EXERCISE AIM »
When you reach the line containing "c with state" in the entries below, begin reproducing lines exactly, and stop once the line containing "VALID: sweeping has" is done.

MATERIAL FOR THIS EXERCISE »
- - - - - - -
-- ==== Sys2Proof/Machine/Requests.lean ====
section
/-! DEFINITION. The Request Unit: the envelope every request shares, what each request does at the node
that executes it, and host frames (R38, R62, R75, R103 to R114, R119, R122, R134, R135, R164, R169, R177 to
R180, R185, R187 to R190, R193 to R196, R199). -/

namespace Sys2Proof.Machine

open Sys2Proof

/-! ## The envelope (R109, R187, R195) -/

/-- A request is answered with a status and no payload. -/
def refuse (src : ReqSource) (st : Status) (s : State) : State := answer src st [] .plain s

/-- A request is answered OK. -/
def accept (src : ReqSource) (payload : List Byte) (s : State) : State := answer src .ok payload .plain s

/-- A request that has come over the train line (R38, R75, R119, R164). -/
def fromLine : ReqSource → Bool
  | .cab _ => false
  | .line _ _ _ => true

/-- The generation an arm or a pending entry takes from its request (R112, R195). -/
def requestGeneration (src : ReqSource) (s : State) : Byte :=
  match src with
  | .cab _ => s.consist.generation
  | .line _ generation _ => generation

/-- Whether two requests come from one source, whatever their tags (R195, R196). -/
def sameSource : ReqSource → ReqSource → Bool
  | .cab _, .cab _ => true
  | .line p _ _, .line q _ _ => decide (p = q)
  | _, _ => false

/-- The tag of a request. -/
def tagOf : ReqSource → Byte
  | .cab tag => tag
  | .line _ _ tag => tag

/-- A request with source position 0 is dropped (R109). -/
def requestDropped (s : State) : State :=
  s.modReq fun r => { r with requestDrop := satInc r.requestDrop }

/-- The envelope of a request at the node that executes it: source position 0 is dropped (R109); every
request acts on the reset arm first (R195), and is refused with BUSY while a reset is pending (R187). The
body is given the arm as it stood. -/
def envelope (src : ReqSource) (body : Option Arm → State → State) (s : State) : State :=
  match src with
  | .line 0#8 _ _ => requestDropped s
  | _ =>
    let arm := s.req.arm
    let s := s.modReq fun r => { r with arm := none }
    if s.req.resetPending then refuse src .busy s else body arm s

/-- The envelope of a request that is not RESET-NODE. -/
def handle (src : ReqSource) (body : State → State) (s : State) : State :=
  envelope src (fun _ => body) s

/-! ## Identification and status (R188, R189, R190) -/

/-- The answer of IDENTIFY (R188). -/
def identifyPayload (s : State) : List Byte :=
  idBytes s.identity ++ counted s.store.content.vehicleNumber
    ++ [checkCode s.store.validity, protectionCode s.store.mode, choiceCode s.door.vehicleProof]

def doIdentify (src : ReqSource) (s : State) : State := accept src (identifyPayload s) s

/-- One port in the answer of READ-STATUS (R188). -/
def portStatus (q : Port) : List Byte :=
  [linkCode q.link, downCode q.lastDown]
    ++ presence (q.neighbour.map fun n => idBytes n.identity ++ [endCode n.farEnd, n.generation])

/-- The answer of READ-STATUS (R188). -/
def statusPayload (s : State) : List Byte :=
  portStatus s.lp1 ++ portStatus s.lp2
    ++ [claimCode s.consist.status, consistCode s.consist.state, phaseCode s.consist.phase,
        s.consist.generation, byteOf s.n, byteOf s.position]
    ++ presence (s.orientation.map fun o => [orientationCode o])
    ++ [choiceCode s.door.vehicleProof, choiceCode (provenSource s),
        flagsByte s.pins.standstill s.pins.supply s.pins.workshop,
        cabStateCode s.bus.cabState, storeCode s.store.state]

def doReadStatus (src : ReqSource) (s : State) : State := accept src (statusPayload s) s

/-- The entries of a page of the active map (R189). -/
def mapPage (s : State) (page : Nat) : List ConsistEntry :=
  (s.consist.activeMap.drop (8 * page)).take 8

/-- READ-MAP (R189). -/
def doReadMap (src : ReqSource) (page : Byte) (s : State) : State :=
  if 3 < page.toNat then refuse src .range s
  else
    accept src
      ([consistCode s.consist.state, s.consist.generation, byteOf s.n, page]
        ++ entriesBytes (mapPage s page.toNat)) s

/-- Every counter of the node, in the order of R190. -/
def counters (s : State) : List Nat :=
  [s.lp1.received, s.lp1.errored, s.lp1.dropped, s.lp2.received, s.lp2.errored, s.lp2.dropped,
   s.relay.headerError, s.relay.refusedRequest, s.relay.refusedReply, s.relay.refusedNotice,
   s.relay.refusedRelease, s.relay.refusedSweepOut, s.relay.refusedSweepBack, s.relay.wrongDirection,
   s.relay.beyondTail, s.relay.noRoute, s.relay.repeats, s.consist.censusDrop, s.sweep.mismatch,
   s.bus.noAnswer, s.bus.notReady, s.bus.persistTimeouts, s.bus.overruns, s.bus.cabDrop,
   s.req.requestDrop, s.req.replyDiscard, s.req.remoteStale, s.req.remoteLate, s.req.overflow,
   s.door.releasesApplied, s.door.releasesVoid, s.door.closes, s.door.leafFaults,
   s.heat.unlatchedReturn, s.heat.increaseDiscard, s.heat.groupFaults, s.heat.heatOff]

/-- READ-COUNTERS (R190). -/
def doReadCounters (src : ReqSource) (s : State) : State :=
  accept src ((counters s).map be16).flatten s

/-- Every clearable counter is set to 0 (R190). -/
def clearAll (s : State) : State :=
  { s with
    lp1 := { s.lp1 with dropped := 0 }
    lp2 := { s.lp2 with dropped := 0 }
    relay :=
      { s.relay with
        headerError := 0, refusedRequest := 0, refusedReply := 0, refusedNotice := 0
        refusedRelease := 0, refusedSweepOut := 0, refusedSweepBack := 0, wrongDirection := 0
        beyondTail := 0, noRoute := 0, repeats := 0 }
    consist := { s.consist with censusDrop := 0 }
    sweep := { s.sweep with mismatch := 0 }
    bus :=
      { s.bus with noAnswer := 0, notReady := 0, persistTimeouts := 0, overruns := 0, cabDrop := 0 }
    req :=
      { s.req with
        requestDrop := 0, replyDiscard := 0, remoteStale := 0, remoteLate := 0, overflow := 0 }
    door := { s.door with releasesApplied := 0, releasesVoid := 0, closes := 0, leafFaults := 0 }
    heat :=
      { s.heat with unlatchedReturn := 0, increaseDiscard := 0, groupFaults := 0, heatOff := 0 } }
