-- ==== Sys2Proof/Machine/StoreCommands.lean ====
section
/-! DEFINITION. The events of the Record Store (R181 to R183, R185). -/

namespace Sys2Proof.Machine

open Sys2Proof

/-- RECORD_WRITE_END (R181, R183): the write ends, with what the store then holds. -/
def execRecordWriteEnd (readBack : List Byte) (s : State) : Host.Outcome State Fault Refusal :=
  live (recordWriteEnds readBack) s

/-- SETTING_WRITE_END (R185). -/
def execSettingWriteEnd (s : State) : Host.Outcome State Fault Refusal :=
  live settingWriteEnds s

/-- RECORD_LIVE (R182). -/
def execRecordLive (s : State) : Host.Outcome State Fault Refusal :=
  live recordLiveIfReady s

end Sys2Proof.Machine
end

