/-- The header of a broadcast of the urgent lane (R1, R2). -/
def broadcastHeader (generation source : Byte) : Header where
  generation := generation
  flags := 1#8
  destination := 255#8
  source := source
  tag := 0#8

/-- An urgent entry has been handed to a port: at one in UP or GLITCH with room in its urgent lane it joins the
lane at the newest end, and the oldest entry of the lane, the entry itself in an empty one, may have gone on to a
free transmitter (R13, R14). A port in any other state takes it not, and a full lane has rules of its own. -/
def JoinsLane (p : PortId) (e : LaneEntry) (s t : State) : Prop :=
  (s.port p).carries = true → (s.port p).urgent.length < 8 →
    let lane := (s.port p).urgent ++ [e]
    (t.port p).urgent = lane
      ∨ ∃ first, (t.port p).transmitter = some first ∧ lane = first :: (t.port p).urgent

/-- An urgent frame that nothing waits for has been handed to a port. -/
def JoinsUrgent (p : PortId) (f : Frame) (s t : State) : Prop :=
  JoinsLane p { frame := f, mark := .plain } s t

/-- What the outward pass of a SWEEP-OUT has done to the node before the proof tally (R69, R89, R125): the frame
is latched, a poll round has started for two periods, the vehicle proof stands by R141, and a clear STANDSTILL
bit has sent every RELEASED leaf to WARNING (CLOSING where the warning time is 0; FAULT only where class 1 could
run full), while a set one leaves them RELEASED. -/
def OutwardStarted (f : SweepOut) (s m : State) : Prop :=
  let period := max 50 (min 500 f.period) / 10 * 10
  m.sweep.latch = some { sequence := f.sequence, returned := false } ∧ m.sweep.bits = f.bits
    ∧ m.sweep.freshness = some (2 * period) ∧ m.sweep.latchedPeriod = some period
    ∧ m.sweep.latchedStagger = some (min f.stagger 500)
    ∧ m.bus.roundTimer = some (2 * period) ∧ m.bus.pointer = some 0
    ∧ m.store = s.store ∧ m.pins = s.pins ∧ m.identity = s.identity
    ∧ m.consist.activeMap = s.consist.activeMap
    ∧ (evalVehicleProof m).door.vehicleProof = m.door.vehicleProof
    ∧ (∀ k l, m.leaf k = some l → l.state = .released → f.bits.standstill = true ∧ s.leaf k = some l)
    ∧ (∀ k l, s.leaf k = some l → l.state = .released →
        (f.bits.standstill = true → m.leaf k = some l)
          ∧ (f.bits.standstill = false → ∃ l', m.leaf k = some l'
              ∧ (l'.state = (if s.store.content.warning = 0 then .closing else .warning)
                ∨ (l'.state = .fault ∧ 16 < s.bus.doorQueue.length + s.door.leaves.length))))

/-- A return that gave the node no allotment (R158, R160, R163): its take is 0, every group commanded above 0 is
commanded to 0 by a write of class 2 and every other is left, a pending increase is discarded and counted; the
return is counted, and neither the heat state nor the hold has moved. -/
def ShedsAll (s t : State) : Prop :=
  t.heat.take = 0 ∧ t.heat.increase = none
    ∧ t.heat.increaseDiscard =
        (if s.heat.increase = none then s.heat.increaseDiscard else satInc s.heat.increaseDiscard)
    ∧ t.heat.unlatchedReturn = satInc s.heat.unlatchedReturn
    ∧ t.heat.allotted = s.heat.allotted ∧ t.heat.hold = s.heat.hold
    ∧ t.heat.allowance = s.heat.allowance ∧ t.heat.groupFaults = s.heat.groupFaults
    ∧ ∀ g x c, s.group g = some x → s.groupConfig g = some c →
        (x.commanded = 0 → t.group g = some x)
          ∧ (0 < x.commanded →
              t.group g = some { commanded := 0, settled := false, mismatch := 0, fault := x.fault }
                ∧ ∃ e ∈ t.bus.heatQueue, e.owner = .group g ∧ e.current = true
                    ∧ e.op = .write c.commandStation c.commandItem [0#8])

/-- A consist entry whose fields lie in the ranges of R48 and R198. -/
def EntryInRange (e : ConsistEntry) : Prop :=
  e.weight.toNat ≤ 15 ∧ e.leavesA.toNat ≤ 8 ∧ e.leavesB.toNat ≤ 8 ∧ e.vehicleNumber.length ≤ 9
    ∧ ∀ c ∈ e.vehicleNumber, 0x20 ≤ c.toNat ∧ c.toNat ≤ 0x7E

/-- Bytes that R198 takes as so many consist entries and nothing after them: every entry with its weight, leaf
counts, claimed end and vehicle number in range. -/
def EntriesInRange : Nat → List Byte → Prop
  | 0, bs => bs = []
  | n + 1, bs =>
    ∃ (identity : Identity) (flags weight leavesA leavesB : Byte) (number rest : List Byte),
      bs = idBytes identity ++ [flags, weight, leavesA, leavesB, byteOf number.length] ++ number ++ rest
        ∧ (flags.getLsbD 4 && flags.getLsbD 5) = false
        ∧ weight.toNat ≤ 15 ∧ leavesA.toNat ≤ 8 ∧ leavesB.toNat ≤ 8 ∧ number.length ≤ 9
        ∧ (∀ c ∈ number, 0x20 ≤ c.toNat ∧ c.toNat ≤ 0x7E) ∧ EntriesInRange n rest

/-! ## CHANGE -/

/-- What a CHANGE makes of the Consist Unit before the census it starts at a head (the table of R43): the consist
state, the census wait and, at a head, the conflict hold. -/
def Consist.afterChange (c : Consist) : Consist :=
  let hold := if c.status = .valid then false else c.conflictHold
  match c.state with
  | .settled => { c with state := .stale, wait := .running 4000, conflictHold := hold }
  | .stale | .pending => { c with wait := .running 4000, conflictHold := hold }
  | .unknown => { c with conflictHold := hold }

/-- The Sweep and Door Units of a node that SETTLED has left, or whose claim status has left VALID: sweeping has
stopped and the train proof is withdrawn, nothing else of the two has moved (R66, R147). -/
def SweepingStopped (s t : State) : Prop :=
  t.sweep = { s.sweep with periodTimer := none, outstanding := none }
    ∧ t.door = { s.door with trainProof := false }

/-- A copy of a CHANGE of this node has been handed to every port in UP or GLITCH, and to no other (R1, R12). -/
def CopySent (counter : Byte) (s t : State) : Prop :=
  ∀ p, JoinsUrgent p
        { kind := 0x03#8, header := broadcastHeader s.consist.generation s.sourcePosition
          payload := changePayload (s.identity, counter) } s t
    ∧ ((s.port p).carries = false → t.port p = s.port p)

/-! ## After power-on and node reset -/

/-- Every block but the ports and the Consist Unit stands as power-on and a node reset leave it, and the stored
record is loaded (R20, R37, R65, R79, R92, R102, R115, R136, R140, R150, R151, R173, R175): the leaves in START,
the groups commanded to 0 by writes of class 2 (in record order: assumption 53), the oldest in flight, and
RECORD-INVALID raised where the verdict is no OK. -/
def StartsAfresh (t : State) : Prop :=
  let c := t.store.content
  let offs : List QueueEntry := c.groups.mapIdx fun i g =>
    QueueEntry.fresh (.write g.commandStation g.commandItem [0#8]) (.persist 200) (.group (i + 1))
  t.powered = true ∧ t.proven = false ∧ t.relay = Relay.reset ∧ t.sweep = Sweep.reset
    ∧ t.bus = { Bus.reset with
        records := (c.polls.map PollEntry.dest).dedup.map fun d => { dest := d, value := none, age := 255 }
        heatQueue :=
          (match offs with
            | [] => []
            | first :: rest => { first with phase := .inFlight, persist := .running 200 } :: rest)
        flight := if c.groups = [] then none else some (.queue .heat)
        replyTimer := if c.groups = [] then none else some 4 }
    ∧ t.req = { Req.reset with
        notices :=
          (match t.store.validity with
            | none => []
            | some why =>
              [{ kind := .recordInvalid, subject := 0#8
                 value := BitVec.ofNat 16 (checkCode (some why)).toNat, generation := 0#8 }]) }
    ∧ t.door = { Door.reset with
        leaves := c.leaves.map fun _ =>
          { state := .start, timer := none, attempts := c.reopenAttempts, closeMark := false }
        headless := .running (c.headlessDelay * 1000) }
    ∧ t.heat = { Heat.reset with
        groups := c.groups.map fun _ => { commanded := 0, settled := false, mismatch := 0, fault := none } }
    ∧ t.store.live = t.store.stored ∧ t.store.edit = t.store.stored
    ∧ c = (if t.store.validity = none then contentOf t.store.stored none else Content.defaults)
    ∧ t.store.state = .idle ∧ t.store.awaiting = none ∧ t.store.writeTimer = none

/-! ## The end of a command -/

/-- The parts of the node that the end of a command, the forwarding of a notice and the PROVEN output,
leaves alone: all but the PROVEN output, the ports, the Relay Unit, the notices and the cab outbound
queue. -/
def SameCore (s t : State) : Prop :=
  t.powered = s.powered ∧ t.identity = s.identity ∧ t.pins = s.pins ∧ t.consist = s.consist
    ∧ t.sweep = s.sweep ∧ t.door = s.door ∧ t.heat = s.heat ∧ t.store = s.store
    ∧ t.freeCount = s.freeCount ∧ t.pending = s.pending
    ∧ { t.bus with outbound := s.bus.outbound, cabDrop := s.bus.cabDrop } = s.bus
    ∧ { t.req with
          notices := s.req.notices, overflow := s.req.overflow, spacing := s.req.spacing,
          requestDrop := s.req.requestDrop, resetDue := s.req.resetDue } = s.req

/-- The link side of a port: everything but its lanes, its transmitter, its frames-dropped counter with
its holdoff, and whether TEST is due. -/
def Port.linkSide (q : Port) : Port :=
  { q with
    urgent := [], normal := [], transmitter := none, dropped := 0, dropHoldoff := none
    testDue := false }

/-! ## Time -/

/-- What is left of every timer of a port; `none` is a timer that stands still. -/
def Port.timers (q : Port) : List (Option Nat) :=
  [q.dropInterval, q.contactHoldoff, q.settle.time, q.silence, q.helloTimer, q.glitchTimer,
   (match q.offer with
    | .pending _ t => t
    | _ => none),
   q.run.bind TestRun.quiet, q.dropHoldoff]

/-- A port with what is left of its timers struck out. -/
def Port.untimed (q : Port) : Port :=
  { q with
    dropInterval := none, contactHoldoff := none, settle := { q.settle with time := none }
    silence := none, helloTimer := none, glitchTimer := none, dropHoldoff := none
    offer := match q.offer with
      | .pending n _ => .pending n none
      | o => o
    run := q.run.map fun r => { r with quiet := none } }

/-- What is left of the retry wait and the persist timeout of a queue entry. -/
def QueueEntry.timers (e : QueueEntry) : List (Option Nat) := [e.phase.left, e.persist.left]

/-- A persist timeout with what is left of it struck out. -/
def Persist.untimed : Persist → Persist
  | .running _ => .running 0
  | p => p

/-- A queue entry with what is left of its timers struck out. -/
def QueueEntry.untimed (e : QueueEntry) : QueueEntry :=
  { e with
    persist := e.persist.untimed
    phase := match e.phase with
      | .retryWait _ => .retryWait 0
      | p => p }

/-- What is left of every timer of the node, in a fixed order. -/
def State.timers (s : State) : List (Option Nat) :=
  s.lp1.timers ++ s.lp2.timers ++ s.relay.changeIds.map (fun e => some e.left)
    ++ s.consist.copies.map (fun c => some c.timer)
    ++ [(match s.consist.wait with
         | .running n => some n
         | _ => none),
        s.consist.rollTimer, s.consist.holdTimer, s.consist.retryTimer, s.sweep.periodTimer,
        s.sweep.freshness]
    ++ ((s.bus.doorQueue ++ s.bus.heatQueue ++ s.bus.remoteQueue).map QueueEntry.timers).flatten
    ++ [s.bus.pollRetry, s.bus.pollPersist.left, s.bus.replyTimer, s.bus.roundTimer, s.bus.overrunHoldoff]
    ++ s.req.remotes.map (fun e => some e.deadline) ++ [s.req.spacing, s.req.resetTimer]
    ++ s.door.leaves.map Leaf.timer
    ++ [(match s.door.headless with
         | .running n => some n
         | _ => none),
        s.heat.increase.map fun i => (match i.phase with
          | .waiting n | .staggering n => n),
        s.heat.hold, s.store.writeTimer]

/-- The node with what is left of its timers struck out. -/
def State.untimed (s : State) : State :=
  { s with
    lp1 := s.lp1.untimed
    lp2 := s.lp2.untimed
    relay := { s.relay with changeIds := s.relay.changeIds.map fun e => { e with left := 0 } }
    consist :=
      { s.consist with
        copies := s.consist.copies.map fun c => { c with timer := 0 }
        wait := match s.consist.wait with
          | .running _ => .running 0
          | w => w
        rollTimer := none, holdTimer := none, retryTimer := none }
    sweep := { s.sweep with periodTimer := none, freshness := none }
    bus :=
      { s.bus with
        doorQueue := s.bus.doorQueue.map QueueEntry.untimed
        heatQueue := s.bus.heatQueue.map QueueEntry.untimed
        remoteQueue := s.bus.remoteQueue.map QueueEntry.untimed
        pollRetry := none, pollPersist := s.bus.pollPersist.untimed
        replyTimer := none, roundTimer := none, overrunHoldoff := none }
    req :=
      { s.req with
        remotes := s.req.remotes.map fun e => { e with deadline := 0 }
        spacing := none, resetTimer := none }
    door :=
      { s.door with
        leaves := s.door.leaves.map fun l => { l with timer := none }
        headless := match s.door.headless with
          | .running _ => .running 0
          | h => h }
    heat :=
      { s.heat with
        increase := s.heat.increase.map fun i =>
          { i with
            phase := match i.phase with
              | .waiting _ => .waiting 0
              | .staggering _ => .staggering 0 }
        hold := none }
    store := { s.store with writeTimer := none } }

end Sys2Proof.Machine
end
- - - - - - -
EXPECTED ANSWER »
  | .settled => { c with state := .stale, wait := .running 4000, conflictHold := hold }
  | .stale | .pending => { c with wait := .running 4000, conflictHold := hold }
  | .unknown => { c with conflictHold := hold }

/-- The Sweep and Door Units of a node that SETTLED has left, or whose claim status has left VALID: sweeping has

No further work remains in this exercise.